Records for this task »
- - - -
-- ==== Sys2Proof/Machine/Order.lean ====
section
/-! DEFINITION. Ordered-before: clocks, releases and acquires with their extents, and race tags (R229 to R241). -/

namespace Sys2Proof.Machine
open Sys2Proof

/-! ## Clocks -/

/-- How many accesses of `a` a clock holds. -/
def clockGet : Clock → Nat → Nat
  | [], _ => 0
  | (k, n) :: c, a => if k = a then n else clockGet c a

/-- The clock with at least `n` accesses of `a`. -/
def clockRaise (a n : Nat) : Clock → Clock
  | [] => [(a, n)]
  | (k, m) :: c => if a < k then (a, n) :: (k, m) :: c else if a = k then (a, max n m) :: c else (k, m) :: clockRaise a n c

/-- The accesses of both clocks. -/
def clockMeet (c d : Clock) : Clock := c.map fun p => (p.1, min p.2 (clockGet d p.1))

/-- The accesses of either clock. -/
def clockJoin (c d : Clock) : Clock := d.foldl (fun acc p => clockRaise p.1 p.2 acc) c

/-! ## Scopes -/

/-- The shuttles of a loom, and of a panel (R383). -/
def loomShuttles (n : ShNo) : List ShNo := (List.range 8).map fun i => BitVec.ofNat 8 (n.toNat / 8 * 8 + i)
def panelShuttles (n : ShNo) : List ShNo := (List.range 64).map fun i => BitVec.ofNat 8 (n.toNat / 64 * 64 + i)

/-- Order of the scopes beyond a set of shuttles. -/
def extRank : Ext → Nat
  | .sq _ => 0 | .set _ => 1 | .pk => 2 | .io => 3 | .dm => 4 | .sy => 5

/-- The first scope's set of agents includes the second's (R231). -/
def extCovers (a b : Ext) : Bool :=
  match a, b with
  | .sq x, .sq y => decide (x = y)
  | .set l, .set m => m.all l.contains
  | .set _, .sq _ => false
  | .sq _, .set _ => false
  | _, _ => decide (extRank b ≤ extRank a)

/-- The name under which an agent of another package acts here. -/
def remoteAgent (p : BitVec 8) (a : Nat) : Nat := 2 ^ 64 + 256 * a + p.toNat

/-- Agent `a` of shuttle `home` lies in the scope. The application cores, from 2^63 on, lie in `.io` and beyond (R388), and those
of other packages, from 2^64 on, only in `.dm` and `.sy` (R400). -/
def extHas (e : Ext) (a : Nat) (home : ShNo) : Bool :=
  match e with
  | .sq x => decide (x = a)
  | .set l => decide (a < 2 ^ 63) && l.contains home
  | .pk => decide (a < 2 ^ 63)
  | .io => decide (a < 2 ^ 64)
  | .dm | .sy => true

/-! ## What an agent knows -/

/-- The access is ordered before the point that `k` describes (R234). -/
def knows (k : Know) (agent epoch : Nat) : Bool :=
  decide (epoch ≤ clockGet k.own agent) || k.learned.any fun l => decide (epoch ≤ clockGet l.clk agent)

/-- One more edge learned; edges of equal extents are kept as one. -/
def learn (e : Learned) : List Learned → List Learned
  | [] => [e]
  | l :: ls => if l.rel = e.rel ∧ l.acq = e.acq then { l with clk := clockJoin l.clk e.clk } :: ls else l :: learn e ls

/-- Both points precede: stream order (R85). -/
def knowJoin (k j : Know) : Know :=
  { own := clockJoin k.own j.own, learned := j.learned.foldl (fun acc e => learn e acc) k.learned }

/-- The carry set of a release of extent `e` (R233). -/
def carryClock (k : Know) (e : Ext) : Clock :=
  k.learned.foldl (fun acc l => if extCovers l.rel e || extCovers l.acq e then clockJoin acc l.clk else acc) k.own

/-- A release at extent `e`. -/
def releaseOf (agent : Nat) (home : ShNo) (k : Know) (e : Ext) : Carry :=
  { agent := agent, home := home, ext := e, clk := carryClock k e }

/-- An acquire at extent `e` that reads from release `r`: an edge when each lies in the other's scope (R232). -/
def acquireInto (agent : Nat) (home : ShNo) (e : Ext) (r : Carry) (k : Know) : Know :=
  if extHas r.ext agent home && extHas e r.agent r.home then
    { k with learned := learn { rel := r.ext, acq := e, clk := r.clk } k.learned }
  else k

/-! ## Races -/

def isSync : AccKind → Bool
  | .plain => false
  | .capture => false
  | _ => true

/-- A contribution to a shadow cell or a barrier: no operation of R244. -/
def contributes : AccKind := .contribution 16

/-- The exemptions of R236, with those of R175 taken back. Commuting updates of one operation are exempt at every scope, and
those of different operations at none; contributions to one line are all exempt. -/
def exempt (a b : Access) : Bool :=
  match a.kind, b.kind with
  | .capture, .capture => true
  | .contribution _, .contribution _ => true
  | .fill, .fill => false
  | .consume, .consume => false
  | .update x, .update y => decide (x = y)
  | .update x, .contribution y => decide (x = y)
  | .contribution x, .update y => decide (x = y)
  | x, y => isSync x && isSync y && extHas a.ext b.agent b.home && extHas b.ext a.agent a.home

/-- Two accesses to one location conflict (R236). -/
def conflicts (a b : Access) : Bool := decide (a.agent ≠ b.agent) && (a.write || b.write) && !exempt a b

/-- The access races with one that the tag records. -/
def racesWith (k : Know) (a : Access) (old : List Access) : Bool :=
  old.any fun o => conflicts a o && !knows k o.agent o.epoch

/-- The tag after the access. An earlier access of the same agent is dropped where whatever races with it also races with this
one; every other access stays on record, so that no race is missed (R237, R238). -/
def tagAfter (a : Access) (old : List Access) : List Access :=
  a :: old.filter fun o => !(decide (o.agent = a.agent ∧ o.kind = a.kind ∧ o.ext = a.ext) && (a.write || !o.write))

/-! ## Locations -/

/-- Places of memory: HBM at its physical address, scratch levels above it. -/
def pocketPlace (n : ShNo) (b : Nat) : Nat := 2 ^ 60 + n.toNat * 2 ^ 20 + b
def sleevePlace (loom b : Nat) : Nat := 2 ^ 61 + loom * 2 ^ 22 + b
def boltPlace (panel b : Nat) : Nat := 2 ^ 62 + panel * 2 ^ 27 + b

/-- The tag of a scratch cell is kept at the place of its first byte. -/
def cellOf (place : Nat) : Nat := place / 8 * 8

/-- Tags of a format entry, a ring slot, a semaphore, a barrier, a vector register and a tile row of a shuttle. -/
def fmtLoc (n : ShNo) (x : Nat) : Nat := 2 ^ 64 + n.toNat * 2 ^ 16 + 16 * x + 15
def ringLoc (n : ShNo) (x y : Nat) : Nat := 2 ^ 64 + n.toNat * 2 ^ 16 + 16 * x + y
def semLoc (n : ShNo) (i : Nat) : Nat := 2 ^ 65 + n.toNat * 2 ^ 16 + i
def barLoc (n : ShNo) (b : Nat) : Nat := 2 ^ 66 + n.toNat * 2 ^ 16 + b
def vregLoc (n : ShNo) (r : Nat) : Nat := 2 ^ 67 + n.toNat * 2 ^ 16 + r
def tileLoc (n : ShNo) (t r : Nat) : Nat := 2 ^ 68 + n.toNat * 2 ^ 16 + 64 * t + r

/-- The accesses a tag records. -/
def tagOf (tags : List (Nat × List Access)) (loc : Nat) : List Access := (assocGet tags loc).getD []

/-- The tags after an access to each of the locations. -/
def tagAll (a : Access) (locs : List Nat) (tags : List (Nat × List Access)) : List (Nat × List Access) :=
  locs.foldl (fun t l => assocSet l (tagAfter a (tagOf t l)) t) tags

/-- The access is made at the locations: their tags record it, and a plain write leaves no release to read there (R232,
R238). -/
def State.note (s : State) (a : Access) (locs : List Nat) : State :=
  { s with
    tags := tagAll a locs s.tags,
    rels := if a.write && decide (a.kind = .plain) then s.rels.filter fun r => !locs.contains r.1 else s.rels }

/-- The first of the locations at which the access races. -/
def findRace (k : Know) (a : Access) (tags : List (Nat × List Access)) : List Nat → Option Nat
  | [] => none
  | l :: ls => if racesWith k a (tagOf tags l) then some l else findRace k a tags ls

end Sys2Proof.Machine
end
- - - -
How to complete this task » Emit an exact copy of the lines spanning the start of the records to the line containing "clock holds. -/", inclusive, and no other output.

Exercise answer »
-- ==== Sys2Proof/Machine/Order.lean ====
section
/-! DEFINITION. Ordered-before: clocks, releases and acquires with their extents, and race tags (R229 to R241). -/

namespace Sys2Proof.Machine
open Sys2Proof

/-! ## Clocks -/

/-- How many accesses of `a` a clock holds. -/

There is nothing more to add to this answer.